BJ Online TANGSEL – Jamu… mendengarnya saja kadang kita sudah membayangkan rasanya yang pahit dan kemasannya yang tidak menarik. Namun kini ditangan salah seorang warga Tangerang Selatan (Tangsel), minuman jamu yang berkhasiat ini tampil lebih menarik dan rasanya pun segar. Ingin tau seperti apa?.

Jamu identik dengan nuansa tradisional, rasa sepat dan hanya dijajakan oleh mbok-mbok jamu. Sepertinya image ini yang ingin dirubah Marina Dewi Salim, warga Bintaro kelahiran 1977 lalu ini. Dirinya memilih berbisnis sekaligus mengedukasi ke masyarakat akan makanan dan minuman tradisional agar mereka mau mengkonsumsi minuman tradisional yang menyehatkan ini.

“Saya juga sangat berharap agar jamu olahan saya ini dapat dibawa go internasional,” ungkapnya, Kamis (31/3).

Lebih lanjut Marina mengatakan sengaja memberikan tampilan wadah jamu se-modern mungkin dan secantik mungkin. Bagi anak-anak muda khususnya, biasanya mereka tidak suka jamu tapi dengan tampilan yang menarik, dirinya berharap masyarakat mau minum olahan rempah tradisional yang banyak manfaatnya dan tidak berpengawet.

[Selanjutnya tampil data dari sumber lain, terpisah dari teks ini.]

/-- A memory-write frame is 82 pin events (R91). -/
theorem length_writeMemoryEvents (a : BitVec 6) (d : Nibble) : (writeMemoryEvents a d).length = 82 := by
  simp [writeMemoryEvents, length_sendBits, frameBegin, frameEnd]

theorem length_events_zeroWrites (addrs : List Nat) :
    ((zeroWrites addrs).flatMap frameEvents).length = 82 * addrs.length := by
  induction addrs with
  | nil => rfl
  | cons a rest ih =>
    have cons : (zeroWrites (a :: rest)).flatMap frameEvents =
        writeMemoryEvents (BitVec.ofNat 6 a) 0 ++ (zeroWrites rest).flatMap frameEvents := rfl
    rw [cons, List.length_append, ih, length_writeMemoryEvents, List.length_cons]
    omega

/-- Zero writes, if there are any, leave DATA low. -/
theorem dataAfter_zeroWrites {addrs : List Nat} (h : addrs ≠ []) (v : Bool) :
    dataAfter (zeroWrites addrs) v = false := by
  rw [← List.dropLast_append_getLast h]
  simp [zeroWrites, dataAfter]

/-- Completing writes `RESULT` only, so what was sent and left alone stays so. -/
theorem WroteFrames.complete {sent : List Frame} {s t : State} (h : WroteFrames sent s t) :
    WroteFrames sent s (complete t) := ⟨h.frames, h.trace, h.idle, h.dir, h.controller⟩

theorem DriverFrame.complete {s t : State} (h : DriverFrame s t) : DriverFrame s (complete t) :=
  ⟨h.st, h.cfg, h.busy, h.requests, h.readyIn, h.cfgokIn⟩

/-- CLEAR while READY sends the zero writes to all 32 cells and completes (R95). -/
theorem exec_clear_of_ready {s : State} (h : s.st = .ready) :
    ∃ t, exec .clear s = .next (complete t) ∧ Sent (zeroWrites (List.range 32)) s t ∧ t.temps = s.temps :=
  ⟨clearCells (List.range Config.memCells) s, whenReady_ready _ h, sent_clearCells _ s, clearCells_temps _ s⟩

/-! ### WRITE_RAW -/

/-- WRITE_RAW while READY is one `write_memory` and completes (R96). -/
theorem exec_writeRaw_of_ready {addr : BitVec 5} {nibble : Nibble} {s : State} (h : s.st = .ready) :
    exec (.writeRaw addr nibble) s = .next (complete (writeMemory (addr.setWidth 6) nibble s)) := whenReady_ready _ h

/-! ### The frames of host operations -/

@[simp] theorem framesOf_map_frame (sent : List Frame) : framesOf (sent.map .frame) = sent := by
  simp [framesOf, List.filterMap_map]

/-- The test pattern sends the pictures of its digits (R129). -/
theorem framesOf_testBlocks (digits : List Nat) :
    framesOf (testBlocks digits) = digits.flatMap fun d =>
      pictureWrites 0 (List.replicate Config.maxDigits (.digit (BitVec.ofNat 4 d), false)) := by
  induction digits with
  | nil => rfl
  | cons d rest ih =>
    rw [List.flatMap_cons, ← ih]
    simp [testBlocks, framesOf, List.filterMap_map]

/-- A display operation sends write frames only (R99). -/
theorem onlyWrites_framesOf_opBlocks {i : Instr} (hi : IsDisplayOperation i) (ready cfgok : LineMap Bool) :
    OnlyWrites (framesOf (opBlocks i ready cfgok)) := by
  have frames : ∀ {sent : List Frame}, OnlyWrites sent → OnlyWrites (framesOf (sent.map .frame)) := fun h => by
    rwa [framesOf_map_frame]
  cases i with
  | clear => exact frames (onlyWrites_zeroWrites _)
  | writeRaw a d =>
    intro f hf c
    obtain rfl := List.mem_singleton.1 hf
    exact Frame.noConfusion
  | displayDigit p v dp =>
    have picture := onlyWrites_pictureWrites p.toNat [(digitOfPort v, dp)]
    rw [pictureWrites, pictureWrites, List.append_nil] at picture
    exact frames picture
  | displayNumber | displayFloat | displayHex => exact frames (onlyWrites_pictureWrites 0 _)
  | testPattern =>
    intro f hf
    rw [opBlocks, framesOf_testBlocks] at hf
    obtain ⟨d, -, hd⟩ := List.mem_flatMap.1 hf
    exact onlyWrites_pictureWrites 0 _ f hd
  | _ => exact absurd hi id

/-- `t` has over `s` the frames of a host operation: none, the four commands of an initialization, or write frames. -/
def AddsHostFrames (s t : State) : Prop :=
  ∃ sent, t.bus.frames = s.bus.frames ++ sent ∧ (sent = [] ∨ (∃ k, sent = initFrames k) ∨ OnlyWrites sent)

/-- A display operation adds write frames only, on a wire at rest (R99). -/
theorem display_addsHostFrames {i : Instr} {s t : State} (h : exec i s = .next t) (hrest : s.st = .ready → s.bus.Idle)
    (hi : IsDisplayOperation i) : AddsHostFrames s t := by
  obtain ⟨hready, hdrove, -, -⟩ := display_next hi h
  obtain ⟨hcs, hwr, -⟩ := hrest hready
  refine ⟨_, ?_, .inr (.inr (onlyWrites_framesOf_opBlocks hi s.readyIn s.cfgokIn))⟩
  rw [hdrove.bus]
  exact (frames_observeAll_blocks _ hcs hwr).1

/-- Configuring lines adds no frame, whatever the wire is. -/
theorem frames_observeAll_cfgBlocks (lines : List Line) (b : Bus) :
    (b.observeAll ((lines.map TraceBlock.cfg).flatMap TraceBlock.events)).frames = b.frames := by
  induction lines generalizing b with
  | nil => rfl
  | cons l rest ih => exact ih (b.observe (.cfg l true))

/-- The blocks of an initialization: all three lines and the power-up sequence, or lines only (R93, R142). -/
theorem initBlocks_cases (k : BiasCom) (ready cfgok : LineMap Bool) :
    initBlocks k ready cfgok = Line.inOrder.map .cfg ++ powerUpBlocks k ∨
      ∃ lines : List Line, initBlocks k ready cfgok = lines.map .cfg := by
  unfold initBlocks
  split
  · split
    · split
      · split
        · exact .inl rfl
        · exact .inr ⟨[.cs, .wr], rfl⟩
      · exact .inr ⟨[.cs], rfl⟩
    · exact .inr ⟨[], rfl⟩
  · exact .inr ⟨[], rfl⟩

Ada lima variant jamu tradisional buatan Marina yakni Kunyit Asem yang paling banyak diminati, Beras Kencur, Bir Pletok, Temulawak dan Jahe Serai yang dibuat tanpa menggunakan gula tambahan. “Untuk harga berkisar Rp30 hingga Rp35 ribu dengan ketahanan 7 hingga 10 hari dari pembuatan,” imbuhnya.

Sebagaimana trend bisnis saat ini, Marina juga memasarkan produk jamunya secara online. Untuk pemesanan secara online, Marina juga telah menyiapkan kurir khusus untuk mengantar setiap pesanan. Menurutnya, kurir tersebut telah dilengkapi dengan fasilitas pendingin agar jamu pesanan tidak terkena panas dan rusak. “Jadi dipesan melalui kurir saya, saya berani mengganti jamu yang telah dipesan jika terjadi kerusakan 100 persen,” pungkasnya.